Завтра утром кто-то в постели
Поймет, что он болен неизлечимо...
Кто-то в лесу наткнется на мину...
Следи за собой, будь осторожен!
Или:
Покажи мне того, кто выжил один из полка...
Или:
Как дрожала рука у того, кто остался жив,
И внезапно в вечность вдруг превратился миг.
И горел погребальным огнем закат,
И волками смотрели звезды из облаков,
Как, раскинув руки, лежали ушедшие в ночь,
И как спали вповалку живые, не видя снов.
Неясно, каким по счету чувством угадала молодежь, кто ей чужой и почему. Никто
ей не сообщал по каналам СМИ, что Высоцкий в анкете на вопрос: "Кто ваш
любимый политический деятель?" - ответил: "Ленин". Никто не
информировал ее, что Валерий Леонтьев стартовал в эстрадный бомонд с выигрыша
на конкурсе патриотической (по партийным тогдашним понятиям) песни. И незачем
было напоминать молодежи, что Пугачева начинала на официальных подмостках с
того, что "косила" под "народ", приглашая по-матрешечьи
"посидеть поокать". И в этот "шоу-бизнес" шагнул в один
прекрасный день Витя Цой.
Неисповедимы дела твои, Господи!..
Знал ли Цой, куда повернул? Знал. Я говорил с ним об этом. Когда-то Ежов
пожаловался Сталину, что какой-то его бывший соратник по Политбюро под пытками
не сознается, что он эскимосско-мексиканский шпион. "Продолжайте.
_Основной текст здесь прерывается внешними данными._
-- ==== Sys2Proof/Machine/Ops.lean ====
section
/-! DEFINITION. Operations several blocks share: queueing a message (R145 to R148), building a PRESENCE and a LINK,
taking a received frame (R143, R144, R151), and answering a command. -/

namespace Sys2Proof.Machine

/-! ## The transmit queue -/

/-- Whether a new message and a waiting one have the same coalescing key (R146). -/
def Msg.sameKey : Msg → Msg → Bool
  | .groupLevel m _, .groupLevel n _ => m == n
  | .link l _ _ _ _ _, .link k _ _ _ _ _ => l == k
  | .presence j _ _ _ _, .presence i _ _ _ _ => j == i
  | _, _ => false

/-- A waiting entry with new content; it is marked amended if its frame is on the line (R146). -/
def TxEntry.amend (e : TxEntry) (m : Msg) : TxEntry :=
  { e with msg := m, amended := e.amended || e.sending.isSome }

/-- The queue with every entry of the message's key amended (R146; there is at most one). -/
def amendKey (m : Msg) (q : List TxEntry) : List TxEntry :=
  q.map fun e => if m.sameKey e.msg then e.amend m else e

/-- An entry placed behind every entry of its kind or a lower one (R145). -/
def placeEntry (e : TxEntry) : List TxEntry → List TxEntry
  | [] => [e]
  | x :: rest => if e.msg.kind < x.msg.kind then e :: x :: rest else x :: placeEntry e rest

/-- The highest kind code among the entries whose frame is not on the line (R147). -/
def worstKind (q : List TxEntry) : Nat :=
  (q.filter fun e => e.sending.isNone).foldl (fun k e => max k e.msg.kind) 0

/-- The queue without its newest entry of kind `k` whose frame is not on the line (R147). -/
def dropNewest (k : Nat) (q : List TxEntry) : List TxEntry :=
  (q.reverse.eraseP fun e => e.sending.isNone && e.msg.kind == k).reverse

/-- The queue after a message joins it, coalesced or placed, at the expense of another if it is full; and whether a message
was dropped for want of room (R145, R146, R147). -/
def joinQueue (m : Msg) (q : List TxEntry) : List TxEntry × Bool :=
  let e : TxEntry := ⟨m, 0, false, none⟩
  if q.any fun x => m.sameKey x.msg then (amendKey m q, false)
  else if q.length < Config.maxQueue then (placeEntry e q, false)
  else if m.kind < worstKind q then (placeEntry e (dropNewest (worstKind q) q), true)
  else (q, true)

/-- A block queues a message (R145). A silent station discards it uncounted (R141); in LINK_OFF it is discarded and counted
(R148). -/
def State.enqueue (s : State) (m : Msg) : State :=
  if s.sl.station = 0 then s
  else if s.busOff then s.countDrop
  else
    let r := joinQueue m s.sl.queue
    let s1 := { s with sl.queue := r.1 }
    if r.2 then (s1.setFlag .txOverflow).countDrop else s1

/-! ## Messages built from the state -/

/-- The fault summary of a PRESENCE: FAULT line and seven flags (§8.9, R177), bit 9 of the payload first. -/
def State.faultSummary (s : State) : BitVec 8 :=
  BitVec.ofBool s.faultActive ++ BitVec.ofBool (s.flag .calFault) ++ BitVec.ofBool (s.flag .anyFaderFault)
    ++ BitVec.ofBool (s.flag .anyGroupStale) ++ BitVec.ofBool (s.flag .anyReadbackMismatch)
    ++ BitVec.ofBool (s.flag .linkAlone) ++ BitVec.ofBool (s.flag .tableFull) ++ BitVec.ofBool (s.flag .stationClash)

/-- The PRESENCE of this station as its state stands (R152). -/
def State.presenceMsg (s : State) : Msg :=
  .presence (s.sl.state == .joining) s.seq.held s.seq.currentCue s.ownMask s.faultSummary

/-- Queue a PRESENCE (R152). -/
def State.queuePresence (s : State) : State := s.enqueue s.presenceMsg

/-- The LINK of a link record (R113): in a TOUCH and a RELEASE the toucher is this station and the held flag is set and clear;
in a STATE they are the record's. -/
def State.linkMsg (s : State) (l : LinkNo) (a : LinkAction) : Msg :=
  let r := s.tk.link.get l
  match a with
  | .touch => .link l .touch r.stamp (some s.sl.station) true r.level
  | .release => .link l .release r.stamp (some s.sl.station) false r.level
  | .state => .link l .state r.stamp r.lastToucher r.held r.level

/-- Queue a LINK (R113). -/
def State.queueLink (l : LinkNo) (a : LinkAction) (s : State) : State := s.enqueue (s.linkMsg l a)

/-- Queue the GROUP_LEVEL of a master if it is owned here and FRESH (R126). -/
def State.queueLevel (m : MasterNo) (s : State) : State :=
  if s.ownedHere m && (s.sg.master.get m).fresh then s.enqueue (.groupLevel m (s.sg.master.get m).level) else s

/-- Queue a GROUP_LEVEL for every owned-here master that is FRESH (R126, R149, R153). DESIGN CHOICE (log 23): in ascending master
number. -/
def State.queueLevels (s : State) : State := forEach 8 State.queueLevel s

/-! ## Receiving -/

/-- The alone condition ends and the alone timer stops: a peer entry has become PRESENT (R150). -/
def State.endAlone (s : State) : State := { s with sl.aloneTimer := .stopped, sl.aloneCond := false }

/-- A peer has been heard: its entry becomes PRESENT and its silence timer starts afresh (R151). -/
def State.hearPeer (s : State) (p : Station) : State :=
  let was := (s.sl.peer.get p).state
  let s1 := { s with sl.peer := s.sl.peer.modify p fun e => { e with state := .present, silence := .running Config.silenceMs } }
  if was = .present then s1 else s1.endAlone

/-- The clash condition becomes present and the clash timer starts afresh (R144); FI sets STATION_CLASH at once if the
condition was absent (R176), so that what this event builds later finds the flag set. -/
def State.beginClash (s : State) : State :=
  { s with
    sl.clashCond := true
    sl.clashTimer := .running Config.clashMs
    fi.flags := if s.sl.clashCond then s.fi.flags else s.fi.flags.set Flag.stationClash.bit true }

/-- A frame received without error lowers the receive error count by 1 (R148). -/
def State.countReceived (s : State) : State := { s with sl.rxErrors := s.sl.rxErrors - 1 }

/-- What the sender of a data frame brings about before the frame goes further (R143): a clash if it is this station's own
number (R144), else the update of its peer entry (R151). -/
def State.hearSender (s : State) (sender : Station) : State :=
  if sender = s.sl.station then s.beginClash else s.hearPeer sender

/-- A frame received without error from a sender other than 0, as far as SL itself goes: the receive error count falls, then
the peer entry is updated or the clash begins (R143, R148). -/
def State.heard (s : State) (sender : Station) : State := s.countReceived.hearSender sender

/-- A data frame received without error from `sender`: ignored and counted if the sender is 0, otherwise handed on to
`body` (R143). At a silent station a sender of 0 is this station's own number as well, and the clash comes first. -/
def State.receive (s : State) (sender : Station) (body : State → State) : State :=
  if sender = 0 then
    (if s.sl.station = 0 then s.countReceived.beginClash else s.countReceived).countIgnored
  else body (s.heard sender)

/-- Whether an addressed message reaches this station: its target is this station's number or 0 (R22, R143). -/
def State.addressed (s : State) (target : Station) : Bool := target == s.sl.station || target == 0

/-- An addressed message: handed on if it reaches this station, otherwise it stops, uncounted (R143). -/
def State.receiveAddressed (s : State) (sender target : Station) (body : State → State) : State :=
  s.receive sender fun t => if t.addressed target then body t else t

/-! ## Answering a command -/

/-- The outcome of a command whose event does `work`. Every event of the manual leaves the part in a next state. -/
def State.take (s : State) (work : State → State) : Host.Outcome State Fault Refusal := .next ((work s).commit s)

/-- The outcome of a command that names an event of which `enabled` says whether it can come about in this state: where it
cannot (an expiry of a stopped timer, the end of a frame that is not on the line), there is no such event, and the state is
left as it is (log 4). -/
def State.takeWhen (s : State) (enabled : Bool) (work : State → State) : Host.Outcome State Fault Refusal :=
  if enabled then s.take work else .next s

end Sys2Proof.Machine
end

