-- ==== Sys2Proof/Machine/Core.lean ====
section
/-! DEFINITION. The machine as the host sees it. -/

def Sys2Proof.core : Host.Core :=
  { State := Sys2Proof.Machine.State
    Fault := Sys2Proof.Machine.Fault
    Refusal := Sys2Proof.Machine.Refusal
    step := Sys2Proof.Machine.step
    reset := Sys2Proof.Machine.State.reset }
end

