-- ==== Sys2Proof/Certificates/Slice0/Obligations.lean ====
section
/-! DEFINITION. The statements for the provers. Where a statement gives a command's whole next state it writes it as
`w.commit s`: `w` is the state `s` with exactly the changes the rules give the command, and `EndOfAnEvent` says what `commit`
adds (the levels, conditions, indicators and marks that follow from `w`) and that it changes nothing else. `s.heard p` is `s`
after the reception of a frame from `p`, which `Reception` states. Where a rule's effect runs through several shared operations
(a GO, a touch, a step that starts), the statement names the relation of Sys2Proof/Effects.lean that spells it entry by entry. -/

open Sys2Proof Sys2Proof.Machine

/-! ## The machine -/

/-- A step runs the command at the front of the queue on the state with the queue's rest. -/
def Obligations.StepRunsTheFrontCommand : Prop :=
  ∀ (c : Instr) (rest : List Instr) (s : State), s.pending = c :: rest → step s = exec c { s with pending := rest }

/-- Every command, with every operand and in every state, ends in a next state, and leaves the commands that wait behind it as
they were. The queue of waiting commands is the model's own (log 1), a reset keeps it (log 12), and a command that names an event
which cannot come about leaves the state (log 4). -/
def Obligations.EveryCommandEndsInANextState : Prop :=
  ∀ (c : Instr) (s : State), ∃ t, exec c s = .next t ∧ t.pending = s.pending

/-- What the end of an event forms, and that it changes nothing else (R15, R162, R171, R174, R176, R177, R179). The order in
which the marks of one event join the update queue is the model's choice (log 6). -/
def Obligations.EndOfAnEvent : Prop :=
  ∀ w s : State,
    let t := w.commit s
    t =
      { w with
        gc.chan := t.gc.chan
        gp.queue := t.gp.queue
        fi.cond := t.fi.cond
        fi.effective := t.fi.effective
        fi.taken := t.fi.taken
        fi.flags := t.fi.flags
        fi.faultLine := t.fi.faultLine
        fi.stateLed := t.fi.stateLed
        fi.muteLed := t.fi.muteLed
        fi.goLed := t.fi.goLed
        fi.stationLed := t.fi.stationLed } ∧
    t.OutputsAgree ∧
    (∀ f, t.flag f = (w.flag f || (w.condition f && !w.fi.taken.get f.bit))) ∧
    t.gp.queue =
      w.gp.queue ++ (List.finRange 24).filter fun c =>
        decide ((t.gc.chan.get c).applied ≠ (s.gc.chan.get c).applied) && decide (c ∉ w.gp.queue) &&
          decide ((w.gp.chan.get c).lastSent ≠ some (t.gc.chan.get c).applied)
Сознается." Через месяц Ежов опять докладывает: "Не сознается -
упрямится". "Ничего. Продолжайте, сознается." Через месяц все
повторяется. И еще через месяц. Ежов не выдержал, полюбопытствовал:
"Товарищ Сталин, почему вы уверены, что он сознается?" Гений ответил
вопросом: "Как думаешь, Ежов, сколько весит государство?" Тот опешил.
Напрягся, лоб наморщил. Развел руками: "Не знаю..." Отец народов
мудро разъяснил: "Государство много весит. Вот и представь, товарищ Ежов:
на одной чаше весов твой подследственный, а на другой - все наше государство.
Какая чаша перевесит? Правильно. И подследственный догадывается. Так что
продолжайте - сознается. Обязательно сознается".
На общий слух побольше общих слов
...Чаша перевесила. Цой пошел в шоу-бизнес Большого Совка. И пусть первым
бросит в него камень тот, кто сам безгрешен. Кому же не хочется порадовать
родителей, что у тебя "все, как у всех людей"? Кто откажется от
оглушительных оваций на стадионах и шепелявого шепота шин шикарной собственной
машины? Об остальном Цой в нашем последнем с ним разгоаоре сказал:
"Как-нибудь прорвемся..." И сразу с овациями у него все получилось.
Кстати, когда недавно Шевчуку вручали в сильно "упакованном" зале
"Россия" премию госэстрадного уровня "Овация", доски сцены
Шевчука не выдержали, треснули под ним, и он на глазах публики обрушился вместе
с призом под сцену, в подпол. И как тут не усмехнуться: "Андерграунд назад
позвал!" Тем более что свежая легенда гласит: когда Шевчук вторично вышел
на "главную сцену российской эстрады", как ее назвали ведущие, то она
проломилась под Шевчуком вдругорядь, и он оказался в подполье по-новой.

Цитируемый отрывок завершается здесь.